**The input**
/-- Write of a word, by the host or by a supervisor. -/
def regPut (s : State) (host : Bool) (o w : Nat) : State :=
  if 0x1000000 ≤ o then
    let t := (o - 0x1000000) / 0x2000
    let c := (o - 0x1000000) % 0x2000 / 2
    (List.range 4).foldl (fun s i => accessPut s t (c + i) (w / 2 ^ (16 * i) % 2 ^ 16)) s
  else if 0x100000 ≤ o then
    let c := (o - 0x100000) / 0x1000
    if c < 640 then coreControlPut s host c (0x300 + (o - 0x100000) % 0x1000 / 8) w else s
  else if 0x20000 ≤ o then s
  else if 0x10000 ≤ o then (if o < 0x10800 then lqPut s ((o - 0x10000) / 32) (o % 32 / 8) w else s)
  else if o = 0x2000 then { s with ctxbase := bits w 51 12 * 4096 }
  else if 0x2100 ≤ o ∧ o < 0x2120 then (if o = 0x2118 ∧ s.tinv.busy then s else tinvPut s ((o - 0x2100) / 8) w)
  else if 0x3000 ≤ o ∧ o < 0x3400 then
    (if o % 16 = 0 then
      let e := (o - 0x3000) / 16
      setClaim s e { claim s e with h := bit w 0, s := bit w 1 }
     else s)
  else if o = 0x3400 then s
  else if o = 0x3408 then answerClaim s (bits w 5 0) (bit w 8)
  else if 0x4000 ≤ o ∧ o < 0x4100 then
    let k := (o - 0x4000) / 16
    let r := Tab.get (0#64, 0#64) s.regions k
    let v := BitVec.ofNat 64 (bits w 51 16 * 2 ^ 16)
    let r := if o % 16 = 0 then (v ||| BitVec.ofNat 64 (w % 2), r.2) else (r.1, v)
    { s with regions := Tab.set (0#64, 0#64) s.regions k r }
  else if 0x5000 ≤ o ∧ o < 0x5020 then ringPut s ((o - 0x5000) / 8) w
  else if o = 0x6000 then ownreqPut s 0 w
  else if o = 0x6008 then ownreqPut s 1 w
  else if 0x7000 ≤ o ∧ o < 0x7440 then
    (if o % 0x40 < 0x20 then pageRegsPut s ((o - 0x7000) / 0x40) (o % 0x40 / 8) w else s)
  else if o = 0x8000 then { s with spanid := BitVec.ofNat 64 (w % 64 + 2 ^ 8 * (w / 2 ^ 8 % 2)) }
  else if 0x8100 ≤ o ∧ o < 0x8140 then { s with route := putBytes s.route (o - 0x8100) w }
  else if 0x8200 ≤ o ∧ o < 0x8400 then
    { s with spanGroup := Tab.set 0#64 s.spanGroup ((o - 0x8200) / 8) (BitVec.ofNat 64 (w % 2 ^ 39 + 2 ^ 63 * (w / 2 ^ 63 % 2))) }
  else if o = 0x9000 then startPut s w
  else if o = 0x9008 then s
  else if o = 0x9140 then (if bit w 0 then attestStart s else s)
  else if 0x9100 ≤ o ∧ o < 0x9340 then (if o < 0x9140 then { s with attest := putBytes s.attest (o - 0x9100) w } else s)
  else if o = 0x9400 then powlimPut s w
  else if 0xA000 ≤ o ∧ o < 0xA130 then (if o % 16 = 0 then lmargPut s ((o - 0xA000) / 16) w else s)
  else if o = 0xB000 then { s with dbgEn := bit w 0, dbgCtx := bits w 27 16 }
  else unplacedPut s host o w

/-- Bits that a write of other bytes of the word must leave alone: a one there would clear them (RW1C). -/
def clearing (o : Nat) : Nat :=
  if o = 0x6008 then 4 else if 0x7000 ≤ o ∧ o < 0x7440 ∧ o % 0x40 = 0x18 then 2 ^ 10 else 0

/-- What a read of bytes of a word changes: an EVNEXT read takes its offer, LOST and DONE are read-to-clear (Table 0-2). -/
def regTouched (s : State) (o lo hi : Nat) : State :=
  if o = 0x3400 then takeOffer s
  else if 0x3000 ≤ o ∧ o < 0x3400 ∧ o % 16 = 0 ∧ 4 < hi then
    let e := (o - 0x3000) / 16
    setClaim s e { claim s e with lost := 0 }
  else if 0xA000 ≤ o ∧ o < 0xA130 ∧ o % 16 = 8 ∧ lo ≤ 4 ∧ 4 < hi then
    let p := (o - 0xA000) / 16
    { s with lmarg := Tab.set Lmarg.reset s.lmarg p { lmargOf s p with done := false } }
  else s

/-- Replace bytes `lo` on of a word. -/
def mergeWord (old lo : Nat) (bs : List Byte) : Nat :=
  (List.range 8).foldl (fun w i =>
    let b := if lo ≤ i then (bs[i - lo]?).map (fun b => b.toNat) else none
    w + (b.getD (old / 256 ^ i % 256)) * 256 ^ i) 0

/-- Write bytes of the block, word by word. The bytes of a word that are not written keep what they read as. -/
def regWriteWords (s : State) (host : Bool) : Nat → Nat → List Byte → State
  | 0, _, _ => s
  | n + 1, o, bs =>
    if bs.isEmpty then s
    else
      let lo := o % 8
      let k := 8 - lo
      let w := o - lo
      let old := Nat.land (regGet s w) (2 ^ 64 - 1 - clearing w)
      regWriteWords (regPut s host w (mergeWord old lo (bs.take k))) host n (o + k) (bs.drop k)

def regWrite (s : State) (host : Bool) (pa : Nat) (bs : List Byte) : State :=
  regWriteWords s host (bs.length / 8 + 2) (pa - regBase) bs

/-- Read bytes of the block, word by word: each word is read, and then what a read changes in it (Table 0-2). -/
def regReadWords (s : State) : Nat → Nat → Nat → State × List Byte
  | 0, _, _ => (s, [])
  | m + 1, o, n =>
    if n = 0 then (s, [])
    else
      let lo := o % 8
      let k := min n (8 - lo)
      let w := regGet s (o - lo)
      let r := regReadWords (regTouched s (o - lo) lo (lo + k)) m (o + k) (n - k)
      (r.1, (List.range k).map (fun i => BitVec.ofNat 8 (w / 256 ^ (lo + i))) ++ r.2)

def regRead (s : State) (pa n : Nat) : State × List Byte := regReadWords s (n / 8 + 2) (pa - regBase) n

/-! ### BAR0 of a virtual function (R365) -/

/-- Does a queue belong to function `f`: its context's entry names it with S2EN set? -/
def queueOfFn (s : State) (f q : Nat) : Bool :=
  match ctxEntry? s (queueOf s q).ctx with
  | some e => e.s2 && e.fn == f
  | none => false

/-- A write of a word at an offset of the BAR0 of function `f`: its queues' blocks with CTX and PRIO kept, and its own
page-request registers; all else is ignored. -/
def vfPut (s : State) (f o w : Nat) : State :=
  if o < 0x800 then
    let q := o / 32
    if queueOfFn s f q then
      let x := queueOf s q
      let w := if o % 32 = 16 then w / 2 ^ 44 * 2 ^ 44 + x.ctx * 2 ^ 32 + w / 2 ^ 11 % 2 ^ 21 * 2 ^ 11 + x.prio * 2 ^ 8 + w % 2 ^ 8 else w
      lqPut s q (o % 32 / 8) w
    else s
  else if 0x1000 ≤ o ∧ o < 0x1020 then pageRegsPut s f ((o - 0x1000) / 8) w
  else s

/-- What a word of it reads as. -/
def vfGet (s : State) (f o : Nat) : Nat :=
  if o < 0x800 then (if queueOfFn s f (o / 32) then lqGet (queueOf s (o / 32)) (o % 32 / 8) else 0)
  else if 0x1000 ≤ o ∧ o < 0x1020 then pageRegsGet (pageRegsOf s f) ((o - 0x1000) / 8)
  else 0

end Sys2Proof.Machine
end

**Aim of the task**
When you reach the line holding "else if o = 0x9000 then startPut s w" in the records above, begin reproducing exactly, stop after the line holding "e with lost", and output nothing else.

**Output for this task**
  else if o = 0x9000 then startPut s w
  else if o = 0x9008 then s
  else if o = 0x9140 then (if bit w 0 then attestStart s else s)
  else if 0x9100 ≤ o ∧ o < 0x9340 then (if o < 0x9140 then { s with attest := putBytes s.attest (o - 0x9100) w } else s)
  else if o = 0x9400 then powlimPut s w
  else if 0xA000 ≤ o ∧ o < 0xA130 then (if o % 16 = 0 then lmargPut s ((o - 0xA000) / 16) w else s)
  else if o = 0xB000 then { s with dbgEn := bit w 0, dbgCtx := bits w 27 16 }
  else unplacedPut s host o w

/-- Bits that a write of other bytes of the word must leave alone: a one there would clear them (RW1C). -/
def clearing (o : Nat) : Nat :=
  if o = 0x6008 then 4 else if 0x7000 ≤ o ∧ o < 0x7440 ∧ o % 0x40 = 0x18 then 2 ^ 10 else 0

/-- What a read of bytes of a word changes: an EVNEXT read takes its offer, LOST and DONE are read-to-clear (Table 0-2). -/
def regTouched (s : State) (o lo hi : Nat) : State :=
  if o = 0x3400 then takeOffer s
  else if 0x3000 ≤ o ∧ o < 0x3400 ∧ o % 16 = 0 ∧ 4 < hi then
    let e := (o - 0x3000) / 16
    setClaim s e { claim s e with lost := 0 }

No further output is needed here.